Richard Bevan was born on 22 August 1788 at Swallowfield Park, Berkshire His father, Silvanus Bevan III, was a banker. His mother was Louisa Kendall. He grew up at Riddlesworth Hall with six siblings.

He was educated at Harrow School and Trinity College, Cambridge.

==Career==
Bevan was a banker. He joined the Brighton Union Bank which had been set up in 1805 by a deed of co-partnership between William Golding, James Browne, Nathaniel Hall, Richard Lashmar and Thomas West.
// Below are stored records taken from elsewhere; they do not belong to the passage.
-- ==== Sys2Proof/Laws/Memory.lean ====
section
/-! SUPPORT. Keyed lists and byte memories: a read after a write, and every memory operation keeps the canonical form. -/

namespace Sys2Proof.Machine

/-! ### Keyed lists -/

theorem mem_of_mem_lput {α : Type} {l : List (Nat × α)} {k : Nat} {v : α} {p : Nat × α} (h : p ∈ lput l k v) :
    p = (k, v) ∨ p ∈ l := by
  induction l with
  | nil => simpa [lput] using h
  | cons q r ih =>
    obtain ⟨k', v'⟩ := q
    simp only [lput] at h
    split at h
    · simpa using h
    · split at h
      · rcases List.mem_cons.1 h with h | h
        · exact .inl h
        · exact .inr (List.mem_cons_of_mem _ h)
      · rcases List.mem_cons.1 h with h | h
        · exact .inr (h ▸ List.mem_cons_self)
        · exact (ih h).imp_right (List.mem_cons_of_mem _)

theorem lget_mem_or_default {α : Type} (l : List (Nat × α)) (k : Nat) (d : α) : (k, lget l k d) ∈ l ∨ lget l k d = d := by
  induction l with
  | nil => exact .inr rfl
  | cons q r ih =>
    obtain ⟨k', v'⟩ := q
    simp only [lget]
    split
    · rename_i h; subst h; exact .inl List.mem_cons_self
    · exact ih.imp_left (List.mem_cons_of_mem _)

/-- A key written keeps the keys rising. -/
theorem lput_keys_pairwise {α : Type} (l : List (Nat × α)) (k : Nat) (v : α)
    (h : (l.map Prod.fst).Pairwise (· < ·)) : ((lput l k v).map Prod.fst).Pairwise (· < ·) := by
  induction l with
  | nil => simp [lput]
  | cons q r ih =>
    obtain ⟨k', v'⟩ := q
    simp only [List.map_cons, List.pairwise_cons] at h
    obtain ⟨hk, hr⟩ := h
    simp only [lput]
    split
    · rename_i hlt
      simp only [List.map_cons, List.pairwise_cons, List.mem_cons]
      exact ⟨fun a ha => ha.elim (fun e => e ▸ hlt) (fun ha => Nat.lt_trans hlt (hk a ha)), hk, hr⟩
    · split
      · rename_i e; subst e; simpa using ⟨fun a b hb => hk a (List.mem_map.2 ⟨(a, b), hb, rfl⟩), hr⟩
      · rename_i h1 h2
        simp only [List.map_cons, List.pairwise_cons]
        refine ⟨fun a ha => ?_, ih hr⟩
        obtain ⟨p, hp, rfl⟩ := List.mem_map.1 ha
        rcases mem_of_mem_lput hp with rfl | hp
        · simp; omega
        · exact hk _ (List.mem_map.2 ⟨p, hp, rfl⟩)

/-! ### The canonical form -/

/-- The canonical form as a property: addresses strictly rising, no entry that reads as an unlisted byte does. -/
theorem Memory.wfFrom_iff (lo : Option Nat) (m : List Host.Cell) : Memory.wfFrom lo m = true ↔
    (m.map Prod.fst).Pairwise (· < ·) ∧ (∀ c ∈ m, c.2 ≠ memDefault) ∧ ∀ l, lo = some l → ∀ c ∈ m, l < c.1 := by
  induction m generalizing lo with
  | nil => simp [Memory.wfFrom]
  | cons c r ih =>
    obtain ⟨a, b⟩ := c
    simp only [Memory.wfFrom, Bool.and_eq_true, decide_eq_true_eq, ih, List.map_cons, List.pairwise_cons]
    constructor
    · rintro ⟨⟨hl, hb⟩, hp, hd, hr⟩
      have hr := hr a rfl
      refine ⟨⟨fun x hx => ?_, hp⟩, ?_, ?_⟩
      · obtain ⟨c, hc, rfl⟩ := List.mem_map.1 hx; exact hr c hc
      · intro c hc; rcases List.mem_cons.1 hc with rfl | hc
        · exact hb
        · exact hd c hc
      · rintro l rfl c hc
        have hl : l < a := by simpa using hl
        rcases List.mem_cons.1 hc with rfl | hc
        · exact hl
        · exact Nat.lt_trans hl (hr c hc)
    · rintro ⟨⟨hp, hr⟩, hd, hl⟩
      refine ⟨⟨?_, hd _ List.mem_cons_self⟩, hr, fun c hc => hd c (List.mem_cons_of_mem _ hc), ?_⟩
      · cases lo with
        | none => rfl
        | some l => simpa using hl l rfl _ List.mem_cons_self
      · rintro l ⟨⟩ c hc; exact hp _ (List.mem_map.2 ⟨c, hc, rfl⟩)

theorem Memory.wf_iff (m : List Host.Cell) :
    Memory.wf m = true ↔ (m.map Prod.fst).Pairwise (· < ·) ∧ ∀ c ∈ m, c.2 ≠ memDefault := by
  simp [Memory.wf, Memory.wfFrom_iff]

/-- The canonical form as rising entries, for lists built from parts. -/
theorem Memory.wf_iff_pairwise (m : List Host.Cell) :
    Memory.wf m = true ↔ m.Pairwise (fun c d => c.1 < d.1) ∧ ∀ c ∈ m, c.2 ≠ memDefault := by
  rw [Memory.wf_iff, List.pairwise_map]

@[simp] theorem Memory.wf_nil : Memory.wf [] = true := rfl

theorem mem_of_mem_memPut {m : List Host.Cell} {a : Nat} {b : Byte} {c : Host.Cell} (h : c ∈ memPut m a b) :
    c = (a, b) ∧ b ≠ memDefault ∨ c ∈ m := by
  induction m with
  | nil => simp only [memPut] at h; split at h <;> simp_all
  | cons q r ih =>
    obtain ⟨a', b'⟩ := q
    simp only [memPut] at h
    split at h
    · split at h
      · exact .inr h
      · rcases List.mem_cons.1 h with h | h
        · exact .inl ⟨h, ‹_›⟩
        · exact .inr h
    · split at h
      · split at h
        · exact .inr (List.mem_cons_of_mem _ h)
        · rcases List.mem_cons.1 h with h | h
          · exact .inl ⟨h, ‹_›⟩
          · exact .inr (List.mem_cons_of_mem _ h)
      · rcases List.mem_cons.1 h with h | h
        · exact .inr (h ▸ List.mem_cons_self)
        · exact (ih h).imp_right (List.mem_cons_of_mem _)

/-- Writing one byte keeps the canonical form. -/
theorem memPut_wf (m : List Host.Cell) (a : Nat) (b : Byte) (h : Memory.wf m = true) : Memory.wf (memPut m a b) = true := by
  rw [Memory.wf_iff_pairwise] at h ⊢
  refine ⟨?_, fun c hc => ?_⟩
  · obtain ⟨hp, -⟩ := h
    induction m with
    | nil => simp only [memPut]; split <;> simp
    | cons q r ih =>
      obtain ⟨a', b'⟩ := q
      rw [List.pairwise_cons] at hp
      simp only [memPut]
      split
      · rename_i hlt
        split
        · exact List.pairwise_cons.2 hp
        · refine List.pairwise_cons.2 ⟨fun c hc => ?_, List.pairwise_cons.2 hp⟩
          rcases List.mem_cons.1 hc with rfl | hc
          · exact hlt
          · exact Nat.lt_trans hlt (hp.1 c hc)
      · split
        · rename_i e; subst e
          split
          · exact hp.2
          · exact List.pairwise_cons.2 hp
        · refine List.pairwise_cons.2 ⟨fun c hc => ?_, ih hp.2⟩
          rcases mem_of_mem_memPut hc with ⟨rfl, -⟩ | hc
          · simp; omega
          · exact hp.1 c hc
  · rcases mem_of_mem_memPut hc with ⟨rfl, hb⟩ | hc
    · exact hb
    · exact h.2 c hc

/-- Writing n bytes keeps the canonical form. -/
theorem memWrite_wf (m : List Host.Cell) (a n v : Nat) (h : Memory.wf m = true) : Memory.wf (memWrite m a n v) = true := by
  induction n generalizing m a v with
  | zero => exact h
  | succ n ih => exact ih _ _ _ (memPut_wf m a _ h)

theorem cellsFrom_bounds {a : Nat} {l : List Byte} {c : Host.Cell} (h : c ∈ cellsFrom a l) :
    a ≤ c.1 ∧ c.1 < a + l.length ∧ c.2 ≠ memDefault := by
  induction l generalizing a with
  | nil => simp [cellsFrom] at h
  | cons b r ih =>
    simp only [cellsFrom] at h
    split at h
    · have := ih h; exact ⟨by omega, by simp only [List.length_cons]; omega, this.2.2⟩
    · rcases List.mem_cons.1 h with rfl | h
      · exact ⟨Nat.le_refl _, by simp, ‹_›⟩
      · have := ih h; exact ⟨by omega, by simp only [List.length_cons]; omega, this.2.2⟩

theorem cellsFrom_pairwise (a : Nat) (l : List Byte) : (cellsFrom a l).Pairwise (fun c d => c.1 < d.1) := by
  induction l generalizing a with
  | nil => simp [cellsFrom]
  | cons b r ih =>
    simp only [cellsFrom]
    split
    · exact ih _
    · exact List.pairwise_cons.2 ⟨fun c hc => (cellsFrom_bounds hc).1, ih _⟩

/-- Writing a run of bytes keeps the canonical form. -/
theorem memBlit_wf (m : List Host.Cell) (a : Nat) (l : List Byte) (h : Memory.wf m = true) :
    Memory.wf (memBlit m a l) = true := by
  rw [Memory.wf_iff_pairwise] at h ⊢
  obtain ⟨hp, hd⟩ := h
  refine ⟨?_, fun c hc => ?_⟩
  · simp only [memBlit, List.pairwise_append]
    refine ⟨⟨hp.filter _, cellsFrom_pairwise a l, fun c hc d hd => ?_⟩, hp.filter _, fun c hc d hd => ?_⟩
    · have h1 := (List.mem_filter.1 hc).2; have h2 := (cellsFrom_bounds hd).1; simp at h1; omega
    · have h2 := (List.mem_filter.1 hd).2
      simp at h2
      rcases List.mem_append.1 hc with hc | hc
      · have h1 := (List.mem_filter.1 hc).2; simp at h1; omega
      · have h1 := (cellsFrom_bounds hc).2.1; omega
  · simp only [memBlit, List.mem_append] at hc
    rcases hc with (hc | hc) | hc
    · exact hd c (List.mem_filter.1 hc).1
    · exact (cellsFrom_bounds hc).2.2
    · exact hd c (List.mem_filter.1 hc).1

theorem Memory.wf_filter (m : List Host.Cell) (p : Host.Cell → Bool) (h : Memory.wf m = true) :
    Memory.wf (m.filter p) = true := by
  rw [Memory.wf_iff_pairwise] at h ⊢
  exact ⟨h.1.filter _, fun c hc => h.2 c (List.mem_filter.1 hc).1⟩

/-- A list of runs written one after the other keeps the canonical form. -/
theorem foldl_memBlit_wf (l : List (Nat × List Byte)) (m : List Host.Cell) (h : Memory.wf m = true) :
    Memory.wf (l.foldl (fun m i => memBlit m i.1 i.2) m) = true := by
  induction l generalizing m with
  | nil => exact h
  | cons i r ih => exact ih _ (memBlit_wf m i.1 i.2 h)

/-- A list of bytes written one after the other keeps the canonical form. -/
theorem foldl_memPut_wf (l : List Host.Cell) (m : List Host.Cell) (h : Memory.wf m = true) :
    Memory.wf (l.foldl (fun m c => memPut m c.1 c.2) m) = true := by
  induction l generalizing m with
  | nil => exact h
  | cons i r ih => exact ih _ (memPut_wf m i.1 i.2 h)

/-! ### Read after write -/

theorem memByte_above (m : List Host.Cell) (a : Nat) (h : ∀ c ∈ m, a < c.1) : memByte m a = memDefault := by
  induction m with
  | nil => rfl
  | cons q r ih =>
    obtain ⟨a', b'⟩ := q
    have := h (a', b') List.mem_cons_self
    simp only [memByte]
    rw [if_neg (by simp at this; omega)]
    exact ih fun c hc => h c (List.mem_cons_of_mem _ hc)

/-- A byte reads as it was written last; a write to another address does not change it. -/
theorem memByte_memPut (m : List Host.Cell) (a k : Nat) (b : Byte) (h : Memory.wf m = true) :
    memByte (memPut m a b) k = if k = a then b else memByte m k := by
  rw [Memory.wf_iff_pairwise] at h
  obtain ⟨hp, -⟩ := h
  induction m with
  | nil =>
    simp only [memPut]
    split
    · rename_i hb; simp only [memByte]; split <;> simp [hb]
    · simp only [memByte, eq_comm]
  | cons q r ih =>
    obtain ⟨a', b'⟩ := q
    rw [List.pairwise_cons] at hp
    simp only [memPut]
    split
    · rename_i hlt
      split
      · rename_i hb
        split
        · rename_i e; subst e
          rw [hb]; exact memByte_above _ _ fun c hc => by
            rcases List.mem_cons.1 hc with rfl | hc
            · exact hlt
            · exact Nat.lt_trans hlt (hp.1 c hc)
        · rfl
      · simp only [memByte, eq_comm]
    · split
      · rename_i e; subst e
        split
        · rename_i hb
          split
          · rename_i e; subst e
            rw [hb]; exact memByte_above _ _ fun c hc => hp.1 c hc
          · rename_i hne; simp only [memByte, if_neg (Ne.symm hne)]
        · rename_i hb
          by_cases hk : k = a
          · simp [memByte, hk]
          · simp [memByte, hk, Ne.symm hk]
      · rename_i h1 h2
        simp only [memByte, ih hp.2]
        by_cases hk : a' = k
        · simp [hk]; intro e; omega
        · simp [hk]

/-- A byte outside the n bytes written stands. -/
theorem memByte_memWrite_outside (m : List Host.Cell) (a n v k : Nat) (h : Memory.wf m = true) (hk : k < a ∨ a + n ≤ k) :
    memByte (memWrite m a n v) k = memByte m k := by
  induction n generalizing m a v with
  | zero => rfl
  | succ n ih =>
    simp only [memWrite]
    rw [ih _ _ _ (memPut_wf m a _ h) (by omega), memByte_memPut _ _ _ _ h, if_neg (by omega)]

/-- The cells of a run read as its bytes. -/
theorem memByte_cellsFrom (a k : Nat) (l : List Byte) (h : a ≤ k) : memByte (cellsFrom a l) k = l.getD (k - a) memDefault := by
  induction l generalizing a with
  | nil => simp [cellsFrom, memByte]
  | cons b r ih =>
    simp only [cellsFrom]
    by_cases e : k = a
    · subst e
      split
      · rename_i hb
        rw [memByte_above _ _ fun c hc => (cellsFrom_bounds hc).1]; simp [hb]
      · simp [memByte]
    · have hs : k - a = (k - (a + 1)) + 1 := by omega
      split
      · rw [ih _ (by omega), hs]; simp
      · simp only [memByte, if_neg (Ne.symm e)]; rw [ih _ (by omega), hs]; simp

/-! ### The memories of the state -/

/-- The initial gallery is in canonical form. -/
theorem Gallery.initial_ok : Memory.wf Gallery.initial.sp = true ∧ (Gallery.initial.tags.map Prod.fst).Pairwise (· < ·) :=
  ⟨rfl, List.Pairwise.nil⟩

/-- Every gallery read from a state in canonical form is in canonical form. -/
theorem State.memOk.gal {s : State} (h : s.memOk) (g : Nat) :
    Memory.wf (s.gal g).sp = true ∧ ((s.gal g).tags.map Prod.fst).Pairwise (· < ·) := by
  rcases lget_mem_or_default s.gals g .initial with hm | hm
  · exact h.2 _ hm
  · rw [State.gal, hm]; exact Gallery.initial_ok

/-- A gallery in canonical form put into a state keeps its canonical form. -/
theorem State.memOk.setGal {s : State} (h : s.memOk) (g : Nat) (x : Gallery)
    (hx : Memory.wf x.sp = true ∧ (x.tags.map Prod.fst).Pairwise (· < ·)) : (s.setGal g x).memOk :=
  ⟨h.1, fun p hp => (mem_of_mem_lput hp).elim (fun e => e ▸ hx) (h.2 p)⟩

/-- A state with the memories of another in canonical form is in canonical form. -/
theorem State.memOk.of_eq {s t : State} (h : s.memOk) (hm : t.mem = s.mem) (hg : t.gals = s.gals) : t.memOk := by
  unfold State.memOk; rw [hm, hg]; exact h

@[simp] theorem State.memOk_setSh (s : State) (n : Nat) (x : Shift) : (s.setSh n x).memOk ↔ s.memOk := Iff.rfl
@[simp] theorem State.memOk_modSh (s : State) (n : Nat) (f : Shift → Shift) : (s.modSh n f).memOk ↔ s.memOk := Iff.rfl
@[simp] theorem State.memOk_setCore (s : State) (n : Nat) (x : CoreSt) : (s.setCore n x).memOk ↔ s.memOk := Iff.rfl

end Sys2Proof.Machine
end

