theorem iter_back (v : Iter) (w : Nat → Word64) (h : ∀ i, i < 8 → w i = (Iter.words v)[i]?.getD 0) : Iter.ofWords w = v := by
  have h0 : w 0 = v.base := by rw [h 0 (by omega)]; rfl
  have hs (i : Nat) (hi : i < 6) : w (1 + i) = v.stride[i] := by
    rw [h _ (by omega), Iter.words, List.append_assoc, List.getElem?_append_right (by simp), List.getElem?_append_left (by simp; omega)]
    simp [hi]
  have h7 : w 7 = v.dir.setWidth 64 := by
    rw [h 7 (by omega), Iter.words, List.getElem?_append_right (by simp)]
    simp
  have e2 : (Iter.ofWords w).stride = v.stride := by
    ext1 i hi
    rw [Iter.ofWords, Vector.getElem_ofFn, hs i hi]
  have e3 : (Iter.ofWords w).dir = v.dir := by
    have := v.dir.isLt
    rw [Iter.ofWords]
    simp only [h7, fld]
    exact bv_eq _ _ (by rw [BitVec.toNat_setWidth]; omega)
  calc Iter.ofWords w = ⟨w 0, (Iter.ofWords w).stride, (Iter.ofWords w).dir⟩ := rfl
    _ = v := by rw [h0, e2, e3]

theorem rebuild_it (x : Shift) (s : State) (n : Nat) : (rebuild x (s.saveImage n)).arch.it = (s.sh n).arch.it := by
  ext1 r hr
  have := iter_back (s.sh n).arch.it[r] (fun i => (s.saveImage n)[320 + 8 * r + i]?.getD 0) fun i hi => by
    rw [saveImage_iter s n ⟨r, hr⟩ i hi]; rfl
  simp only [rebuild, toArray_word, Vector.getElem_ofFn]
  exact this

theorem lget_listed (f : Nat → BitVec 32) (k : Nat) (l : List Nat) :
    lget (l.filterMap fun j => if f j = 0 then none else some (j, f j)) k 0 = if k ∈ l then f k else 0 := by
  induction l with
  | nil => rfl
  | cons a r ih =>
    by_cases h : f a = 0
    · rw [List.filterMap_cons_none (by rw [if_pos h]), ih]
      by_cases hk : k = a
      · subst hk; rw [if_pos List.mem_cons_self, h]; split <;> rfl
      · simp only [List.mem_cons, hk, false_or]
    · rw [List.filterMap_cons_some (b := (a, f a)) (by rw [if_neg h]), lget]
      by_cases hk : a = k
      · subst hk; rw [if_pos rfl, if_pos List.mem_cons_self]
      · rw [if_neg hk, ih]
        simp only [List.mem_cons, Ne.symm hk, false_or]

theorem get_make (f : Nat → BitVec 32) (m : CMap) (p : Bool) (k : Nat) (h : k < 16384) : (Tile.make f m p).get k = f k := by
  rw [Tile.get, Tile.make]
  simp only []
  rw [lget_listed, if_pos (by simpa [tileSize] using h)]

theorem rebuild_tile (x : Shift) (s : State) (n : Nat) (t : Fin 8) (h : t.val < (s.sh n).k.na.toNat) (hx : x.k.na = (s.sh n).k.na) :
    (∀ k, k < 16384 → ((rebuild x (s.saveImage n)).tiles[t]).get k = ((s.sh n).tiles[t]).get k)
    ∧ ((rebuild x (s.saveImage n)).tiles[t]).map = ((s.sh n).tiles[t]).map
    ∧ ((rebuild x (s.saveImage n)).tiles[t]).pois = ((s.sh n).tiles[t]).pois := by
  have ht : s.tile n t.val = (s.sh n).tiles[t] := by simp [tile]
  simp only [rebuild, toArray_word, Fin.getElem_fin, Vector.getElem_ofFn, hx, h, if_true]
  refine ⟨fun k hk => ?_, ?_, ?_⟩
  · rw [show ∀ (a : Tile) (b : Bool) , ({ a with live := b } : Tile).get k = a.get k from fun _ _ => rfl, get_make _ _ _ _ hk,
      saveImage_tile s n t.val (k / 2) h t.isLt (by omega), Option.getD_some, ht, fld, append32]
    have h0 := (((s.sh n).tiles[t]).get (2 * (k / 2) + 1)).isLt
    have h1 := (((s.sh n).tiles[t]).get (2 * (k / 2))).isLt
    rcases Nat.mod_two_eq_zero_or_one k with hm | hm
    · have e : 2 * (k / 2) = k := by omega
      rw [e] at h1 ⊢
      exact bv_eq _ _ (by rw [hm]; simp only [Fin.getElem_fin] at *; omega)
    · have e : 2 * (k / 2) + 1 = k := by omega
      rw [e] at h0 ⊢
      exact bv_eq _ _ (by rw [hm]; simp only [Fin.getElem_fin] at *; omega)
  · exact map_back _ _ fun j hj => by rw [saveImage_tmap s n t j hj]; rfl
  · show ((s.saveImage n)[8]?.getD 0).getLsbD t.val = _
    rw [saveImage_tpois, Option.getD_some, BitVec.getLsbD_ofNat]
    have := marks_get 8 (fun k => ((s.sh n).tiles[k]?.getD .zero).pois) t.val t.isLt
    have hl := marks_lt 8 (fun k => ((s.sh n).tiles[k]?.getD .zero).pois)
    rw [Nat.add_comm, Nat.mul_comm, Nat.testBit_two_pow_mul_add _ hl, if_pos t.isLt, this]
    simp; omega

end Sys2Proof.Machine.State

namespace Sys2Proof.Machine

theorem memByte_append (a b : List Host.Cell) (k : Nat) (h : (∃ c ∈ a, c.1 = k) ∨ memByte b k = memByte a k) :
    memByte (a ++ b) k = memByte a k := by
  induction a with
  | nil => rcases h with ⟨c, hc, -⟩ | h
           · simp at hc
           · simpa using h
  | cons q r ih =>
    obtain ⟨x, v⟩ := q
    simp only [List.cons_append, memByte]
    by_cases e : x = k
    · simp [e]
    · simp only [e, if_false]
      apply ih
      rcases h with ⟨c, hc, he⟩ | h
      · rcases List.mem_cons.1 hc with rfl | hc
        · exact absurd he e
        · exact .inl ⟨c, hc, he⟩
      · right; simpa [memByte, e] using h

theorem memByte_append_of_absent (a b : List Host.Cell) (k : Nat) (h : ∀ c ∈ a, c.1 ≠ k) : memByte (a ++ b) k = memByte b k := by
  induction a with
  | nil => rfl
  | cons q r ih =>
    obtain ⟨x, v⟩ := q
    have e : x ≠ k := h (x, v) List.mem_cons_self
    simp only [List.cons_append, memByte, e, if_false]
    exact ih fun c hc => h c (List.mem_cons_of_mem _ hc)

theorem memByte_absent (a : List Host.Cell) (k : Nat) (h : ∀ c ∈ a, c.1 ≠ k) : memByte a k = memDefault := by
  have := memByte_append_of_absent a [] k h
  simpa [memByte] using this

theorem memByte_filter (m : List Host.Cell) (p : Nat → Bool) (k : Nat) :
    memByte (m.filter fun c => p c.1) k = if p k = true then memByte m k else memDefault := by
  induction m with
  | nil => simp [memByte]
  | cons q r ih =>
    obtain ⟨x, v⟩ := q
    by_cases e : x = k
    · subst e
      by_cases hp : p x = true
      · simp [hp, memByte]
      · simp [hp, ih]
    · by_cases hp : p x = true
      · simp [hp, memByte, e, ih]
      · simp [hp, ih, memByte, e]

/-- The bytes after a run was written. -/
theorem memByte_memBlit (m : List Host.Cell) (a : Nat) (l : List Byte) (k : Nat) :
    memByte (memBlit m a l) k = if a ≤ k ∧ k < a + l.length then l.getD (k - a) memDefault else memByte m k := by
  have hc : ∀ c ∈ cellsFrom a l, a ≤ c.1 ∧ c.1 < a + l.length := fun c hc => by
    have := cellsFrom_bounds hc; omega
  unfold memBlit
  by_cases h1 : k < a
  · rw [if_neg (by omega), List.append_assoc]
    have e := memByte_filter m (fun x => decide (x < a)) k
    rw [if_pos (by simpa using h1)] at e
    by_cases hx : ∃ c ∈ m.filter (fun c => decide (c.1 < a)), c.1 = k
    · rw [memByte_append _ _ _ (.inl hx), e]
    · rw [← e, memByte_append_of_absent _ _ _ fun c hc he => hx ⟨c, hc, he⟩, memByte_absent _ _ fun c hc he => hx ⟨c, hc, he⟩,
        memByte_absent]
      intro c hm
      rcases List.mem_append.1 hm with hm | hm
      · have := hc c hm; omega
      · have := (List.mem_filter.1 hm).2; simp at this; omega
  · rw [List.append_assoc, memByte_append_of_absent _ _ _ fun c hm => by
      have := (List.mem_filter.1 hm).2; simp at this; omega]
    by_cases h2 : k < a + l.length
    · rw [if_pos (by omega), ← memByte_cellsFrom a k l (by omega)]
      by_cases hx : ∃ c ∈ cellsFrom a l, c.1 = k
      · exact memByte_append _ _ _ (.inl hx)
      · rw [memByte_append_of_absent _ _ _ fun c hc he => hx ⟨c, hc, he⟩, memByte_absent _ _ fun c hc he => hx ⟨c, hc, he⟩,
          memByte_absent]
        intro c hm
        have := (List.mem_filter.1 hm).2; simp at this; omega
    · rw [if_neg (by omega), memByte_append_of_absent _ _ _ fun c hm => by have := hc c hm; omega]
      have e := memByte_filter m (fun x => decide (a + l.length ≤ x)) k
      rw [if_pos (by simp; omega)] at e
      exact e

namespace State

/-- Writing an area changes memory and its poison only. -/
theorem areaPut_eq (keys : List Nat) : ∀ (s : State) (off : Nat) (bytes : List Byte), ∃ m p,
    s.areaPut keys off bytes = { s with mem := m, poisonM := p } := by
  induction keys with
  | nil => intro s off bytes; exact ⟨s.mem, s.poisonM, rfl⟩
  | cons a r ih =>
    intro s off bytes
    unfold areaPut
    split
    · exact ih ..
    · obtain ⟨m, p, h⟩ := ih { s with
        mem := memBlit s.mem (a + off) (bytes.take (32768 - off))
        poisonM := clearPois s.poisonM (a + off) (bytes.take (32768 - off)).length } 0 (bytes.drop (32768 - off))
      exact ⟨m, p, h⟩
It became Hall, Bevan, West and Bevans, before being taken over by Barclay, Bevan, Tritton, Ransom, Bouverie and Co in 1894, and going on to form part of Barclays Bank.

==Philanthropy==
Bevan made charitable contributions to the Widow's Friend and Benevolent Society.

==Personal life==
Bevan married twice. His first wife was Charlotte Hunter, the daughter of Lt-Col Dunbar James Hunter & Seraphina Donclere. They married 30 August 1823. They had four daughters and one son, the banker Richard Alexander Bevan (1834–1918). Charlotte died in 1835.

In 1859, their youngest daughter Charlotte Louisa (1831–1911) married Percival Bosanquet (1831–1915), the son Augustus Henry Bosanquet and Louisa Priscilla Bevan (the eldest daughter of Richard's cousin David Bevan). Their daughters Theodosia (1828–1886) and Elizabeth Charlotte (1830–1894) both married clergymen. Their eldest daughter, Harriet Caroline, died as a toddler in 1834.

His second wife was Sarah (−1883), the daughter of Richard Cuming Dewar of Clapham, Surrey. She had been friends with his first wife Charlotte for many years. This marriage was childless.

He lived at Highcliff Lodge, 128 Marine Parade, which is located on Marine Square in Kemptown, Brighton.

==Death==
Bevan died on 4 February 1870 and is buried in Brighton's Extra-Mural Cemetery.